Olsson Associates


Olsson seeks to understand pharmaceutical hazards in surface waters

Monday, May 18, 2015

Neil Wolfe, Environmental Assessment

The entirety of this research article was published in the winter 2015 issue of the Global Journal of Environmental Science and Management, which can be found here.

The majority of that pill you took this morning, be it a vitamin or an antibiotic, will pass straight through your body, unabsorbed. Further, it was only a few years ago where it was common practice to wash unused drugs down the drain. Surely a few pills down the pipes can’t hurt, can they? But all those “few pills” have to have some effect on the waters and aquatic life where they end up, right?

Not according to current research.

Pharmaceuticals have been detected in surface waters around the world. In a 2002 study, researchers sampled 139 U.S. streams and rivers and detected pharmaceuticals in 80 percent of those surface waters.

One of these bodies of water is the Tennessee River watershed, where a cocktail of 13 pharmaceuticals were consistently found. Tennessee ranks fourth in the United States for prescription drug use, making the Tennessee River watershed an ideal location to look at pharmaceutical concentrations and the hazards of those compounds. This is also the location where a study was conducted to research the effect of pharmaceuticals on freshwater zooplankton.

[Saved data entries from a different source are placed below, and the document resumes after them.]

theorem State.applyBoard_kept : ∀ {u s}, Kept u s → Kept u (State.applyBoard s) := by
  intros; refine Kept.trans (by assumption) ?_; unfold State.applyBoard; try dsimp only
  repeat' first
    | simp only [Kept.fields_iff]
    | with_reducible apply Kept.refl
    | intro _
    | with_reducible apply State.put_kept
    | with_reducible apply State.blkPoke_kept
    | with_reducible apply State.modIo_kept
    | with_reducible apply Kept.ite
    | with_reducible apply Kept.iteFst
    | with_reducible apply Kept.foldl
    | split

theorem State.i3cAssign_kept : ∀ {u s a1}, Kept u s → Kept u (State.i3cAssign s a1) := by
  intros; refine Kept.trans (by assumption) ?_; unfold State.i3cAssign; try dsimp only
  repeat' first
    | simp only [Kept.fields_iff]
    | with_reducible apply Kept.refl
    | intro _
    | with_reducible apply State.modIo_kept
    | split

theorem State.entdaa_kept : ∀ {u s}, Kept u s → Kept u (State.entdaa s) := by
  intros; refine Kept.trans (by assumption) ?_; unfold State.entdaa; try dsimp only
  repeat' first
    | simp only [Kept.fields_iff]
    | with_reducible apply Kept.refl
    | intro _
    | with_reducible apply State.modIo_kept
    | with_reducible apply State.i3cAssign_kept
    | with_reducible apply Kept.ite
    | with_reducible apply Kept.iteFst
    | with_reducible apply Kept.foldl
    | split

theorem State.stepNine_kept : ∀ {u s a1}, Kept u s → Kept u (State.stepNine s a1) := by
  intros; refine Kept.trans (by assumption) ?_; unfold State.stepNine; try dsimp only
  repeat' first
    | intro _
    | simp only [Kept.fields_iff]
    | with_reducible apply Kept.refl
    | with_reducible apply State.modBoot_kept
    | with_reducible apply State.modSelv_kept
    | with_reducible apply State.services_kept
    | with_reducible apply State.useFree_kept
    | with_reducible apply State.srefEnter_kept
    | with_reducible apply State.repower_kept
    | with_reducible apply State.applyBoard_kept
    | with_reducible apply State.entdaa_kept
    | with_reducible apply Kept.ite

theorem State.afterTraining_kept : ∀ {u s}, Kept u s → Kept u (State.afterTraining s) := by
  intros; refine Kept.trans (by assumption) ?_; unfold State.afterTraining; try dsimp only
  repeat' first
    | with_reducible apply Kept.refl
    | with_reducible apply State.modSelv_kept
    | with_reducible apply State.stepEight_kept
    | with_reducible apply State.emit_kept
    | with_reducible apply State.stepNine_kept
    | with_reducible apply State.modBoot_kept
    | with_reducible apply Kept.ite

theorem State.portMoved_kept : ∀ {u s}, Kept u s → Kept u (State.portMoved s) := by
  intros; refine Kept.trans (by assumption) ?_; unfold State.portMoved; try dsimp only
  repeat' first
    | with_reducible apply Kept.refl
    | with_reducible apply State.afterTraining_kept
    | with_reducible apply Kept.ite

theorem State.stepsFive_kept : ∀ {u s}, Kept u s → Kept u (State.stepsFive s) := by
  intros; refine Kept.trans (by assumption) ?_; unfold State.stepsFive; try dsimp only
  repeat' first
    | with_reducible apply Kept.refl
    | intro _
    | with_reducible apply State.census_kept
    | with_reducible apply State.modSelv_kept
    | with_reducible apply State.modBoot_kept
    | with_reducible apply State.portMoved_kept
    | with_reducible apply State.trainPort_kept
    | with_reducible apply Kept.foldl

theorem State.sendCountOff_kept : ∀ {u s a1}, Kept u s → Kept u (State.sendCountOff s a1) := by
  intros; refine Kept.trans (by assumption) ?_; unfold State.sendCountOff; try dsimp only
  repeat' first
    | with_reducible apply Kept.refl
    | with_reducible apply State.emit_kept
    | with_reducible apply State.modBoot_kept

theorem State.acceptImage_kept : ∀ {u s a1 a2}, Kept u s → Kept u (State.acceptImage s a1 a2) := by
  intros; refine Kept.trans (by assumption) ?_; unfold State.acceptImage; try dsimp only
  repeat' first
    | with_reducible apply Kept.refl
    | with_reducible apply State.modSelv_kept
    | with_reducible apply State.modBoot_kept
    | with_reducible apply State.sendCountOff_kept
    | with_reducible apply State.stepsFive_kept
    | with_reducible apply Kept.ite

theorem State.trySource_kept : ∀ {u s a1 a2}, Kept u s → Kept u (State.trySource s a1 a2) := by
  intros; refine Kept.trans (by assumption) ?_; unfold State.trySource; try dsimp only
  repeat' first
    | with_reducible apply Kept.refl
    | with_reducible apply State.modBoot_kept
    | with_reducible apply State.modPort_kept
    | split

theorem State.sourceFailed_kept : ∀ {u s a1}, Kept u s → Kept u (State.sourceFailed s a1) := by
  intros; refine Kept.trans (by assumption) ?_; unfold State.sourceFailed; try dsimp only
  repeat' first
    | with_reducible apply Kept.refl
    | with_reducible apply State.selvFault_kept
    | with_reducible apply State.trySource_kept
    | with_reducible apply State.modBoot_kept
    | split

theorem State.verifyImage_kept : ∀ {u s a1}, Kept u s → Kept u (State.verifyImage s a1) := by
  intros; refine Kept.trans (by assumption) ?_; unfold State.verifyImage; try dsimp only
  repeat' first
    | with_reducible apply Kept.refl
    | with_reducible apply State.acceptImage_kept
    | with_reducible apply State.sourceFailed_kept
    | with_reducible apply State.yardP_kept
    | split

theorem bootRead_kept : ∀ {u s}, Kept u s → Kept u (bootRead s) := by
  intros; refine Kept.trans (by assumption) ?_; unfold bootRead; try dsimp only
  repeat' first
    | intro _
    | with_reducible apply Kept.refl
    | with_reducible apply State.emit_kept
    | with_reducible apply State.modBoot_kept
    | with_reducible apply State.emits_kept
    | split
    | with_reducible apply Kept.ite

theorem bootData_kept : ∀ {u a0 a1 s}, Kept u s → Kept u (bootData a0 a1 s) := by
  intros; refine Kept.trans (by assumption) ?_; unfold bootData; try dsimp only
  repeat' first
    | with_reducible apply Kept.refl
    | with_reducible apply State.modBoot_kept
    | with_reducible apply State.verifyImage_kept
    | split

theorem offerImage_kept : ∀ {u a0 a1 s}, Kept u s → Kept u (offerImage a0 a1 s) := by
  intros; refine Kept.trans (by assumption) ?_; unfold offerImage; try dsimp only
  repeat' first
    | with_reducible apply Kept.refl
    | with_reducible apply State.modBoot_kept
    | with_reducible apply State.modPort_kept
    | with_reducible apply State.trySource_kept
    | with_reducible apply Kept.ite

theorem answerStatus_kept : ∀ {u a0 s}, Kept u s → Kept u (answerStatus a0 s) := by
  intros; refine Kept.trans (by assumption) ?_; unfold answerStatus; try dsimp only
  repeat' first
    | with_reducible apply Kept.refl
    | with_reducible apply State.emit_kept
    | with_reducible apply Kept.ite

theorem State.checkCounters_kept : ∀ {u s}, Kept u s → Kept u (State.checkCounters s) := by
  intros; refine Kept.trans (by assumption) ?_; unfold State.checkCounters; try dsimp only
  repeat' first
    | with_reducible apply Kept.refl
    | intro _
    | with_reducible apply State.yard_kept
    | with_reducible apply State.modTally_kept
    | with_reducible apply Kept.ite
    | with_reducible apply Kept.foldl

theorem State.loadRecord_kept : ∀ {u s}, Kept u s → Kept u (State.loadRecord s) := by
  intros; refine Kept.trans (by assumption) ?_; unfold State.loadRecord; try dsimp only
  repeat' first
    | with_reducible apply Kept.refl
    | with_reducible apply State.modRep_kept

theorem State.stepTwo_kept : ∀ {u s a1}, Kept u s → Kept u (State.stepTwo s a1) := by
  intros; refine Kept.trans (by assumption) ?_; unfold State.stepTwo; try dsimp only
  repeat' first
    | simp only [Kept.fields_iff]
    | with_reducible apply Kept.refl
    | intro _
    | with_reducible apply State.modSelv_kept
    | with_reducible apply State.modBoot_kept
    | with_reducible apply State.checkCounters_kept
    | with_reducible apply State.loadRecord_kept
    | with_reducible apply State.trySource_kept
    | with_reducible apply State.trainPort_kept
    | with_reducible apply Kept.foldl
    | split
    | with_reducible apply Kept.ite

theorem State.unpowered_kept {u s} (k : Kept u s) : Kept u (State.unpowered s) := by
  refine k.trans ?_
  unfold State.unpowered; dsimp only
  exact ⟨rfl, rfl, fun _ => rfl⟩

theorem powerGood_kept : ∀ {u s}, Kept u s → Kept u (powerGood s) := by
  intros; refine Kept.trans (by assumption) ?_; unfold powerGood; try dsimp only
  repeat' first
    | intro _
    | with_reducible apply Kept.refl
    | with_reducible apply State.unpowered_kept
    | with_reducible apply State.modSelv_kept
    | with_reducible apply State.stepTwo_kept
    | with_reducible apply State.modChain_kept
    | with_reducible apply Kept.ite

theorem powerLost_kept : ∀ {u a0 s}, Kept u s → Kept u (powerLost a0 s) := by
  intros; refine Kept.trans (by assumption) ?_; unfold powerLost; try dsimp only
  repeat' first
    | with_reducible apply Kept.refl
    | with_reducible apply State.modSelv_kept
    | with_reducible apply State.unpowered_kept
    | with_reducible apply Kept.ite

theorem secondaryImage_kept : ∀ {u a0 s}, Kept u s → Kept u (secondaryImage a0 s) := by
  intros; refine Kept.trans (by assumption) ?_; unfold secondaryImage; try dsimp only
  repeat' first
    | with_reducible apply Kept.refl
    | with_reducible apply State.modBoot_kept
    | with_reducible apply State.acceptImage_kept
    | with_reducible apply State.selvFault_kept
    | split

theorem countOffArrives_kept : ∀ {u a0 s}, Kept u s → Kept u (countOffArrives a0 s) := by
  intros; refine Kept.trans (by assumption) ?_; unfold countOffArrives; try dsimp only
  repeat' first
    | with_reducible apply Kept.refl
    | with_reducible apply State.modInner_kept
    | with_reducible apply State.selvFault_kept
    | with_reducible apply State.stepsFive_kept
    | with_reducible apply State.modSelv_kept
    | with_reducible apply State.emit_kept
    | split

theorem countOffLate_kept : ∀ {u s}, Kept u s → Kept u (countOffLate s) := by
  intros; refine Kept.trans (by assumption) ?_; unfold countOffLate; try dsimp only
  repeat' first
    | with_reducible apply Kept.refl
    | with_reducible apply State.sendCountOff_kept
    | with_reducible apply State.modInner_kept
    | with_reducible apply State.stepsFive_kept
    | with_reducible apply State.modSelv_kept
    | with_reducible apply State.selvFault_kept
    | split

theorem restartBegin_kept : ∀ {u s}, Kept u s → Kept u (restartBegin s) := by
  intros; refine Kept.trans (by assumption) ?_; unfold restartBegin; try dsimp only
  repeat' first
    | simp only [Kept.fields_iff]
    | with_reducible apply Kept.refl
    | with_reducible apply State.modSelv_kept
    | with_reducible apply State.stepTwo_kept
    | with_reducible apply Kept.ite

theorem State.startCensus_kept : ∀ {u s a1 a2}, Kept u s → Kept u (State.startCensus s a1 a2) := by
  intros; refine Kept.trans (by assumption) ?_; unfold State.startCensus; try dsimp only
  repeat' first
    | with_reducible apply Kept.refl
    | with_reducible apply State.repower_kept
    | with_reducible apply State.modRep_kept

theorem cmdRunCensus_kept : ∀ {u r e s}, Kept u s → Kept u (cmdRunCensus.act r e s) := by
  intros; refine Kept.trans (by assumption) ?_; unfold cmdRunCensus; try dsimp only
  repeat' first
    | with_reducible apply Kept.refl
    | with_reducible apply State.startCensus_kept
    | with_reducible apply State.inFlight_kept

theorem endCensus_kept : ∀ {u s}, Kept u s → Kept u (endCensus s) := by
  intros; refine Kept.trans (by assumption) ?_; unfold endCensus; try dsimp only
  repeat' first
    | with_reducible apply Kept.refl
    | with_reducible apply State.census_kept
    | with_reducible apply State.modRep_kept
    | with_reducible apply State.services_kept
    | with_reducible apply State.repower_kept
    | with_reducible apply State.ok_kept
    | split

The study posed two questions:

  1. If these pharmaceuticals are being continuously released into surface water, at what concentration will they pose a threat for aquatic life?
  2. Is it just one pharmaceutical causing an effect or is it the mixture of pharmaceuticals?


To answer these questions and to evaluate the chronic aquatic toxicity of the pharmaceuticals that were found in the Tennessee River, a “lab rat” was needed. Zooplankton were studied for several reasons, including the following:

  • Studying zooplankton does not require special permits.
  • Zooplankton play a significant role in aquatic food webs.
  • Zooplankton can also be a helpful tool in screening for toxins in that they are sensitive to pollutants and undergo rapid reproduction.
  • They have been shown to be more susceptible to effects from pharmaceutical exposure than other aquatic organisms, including fish.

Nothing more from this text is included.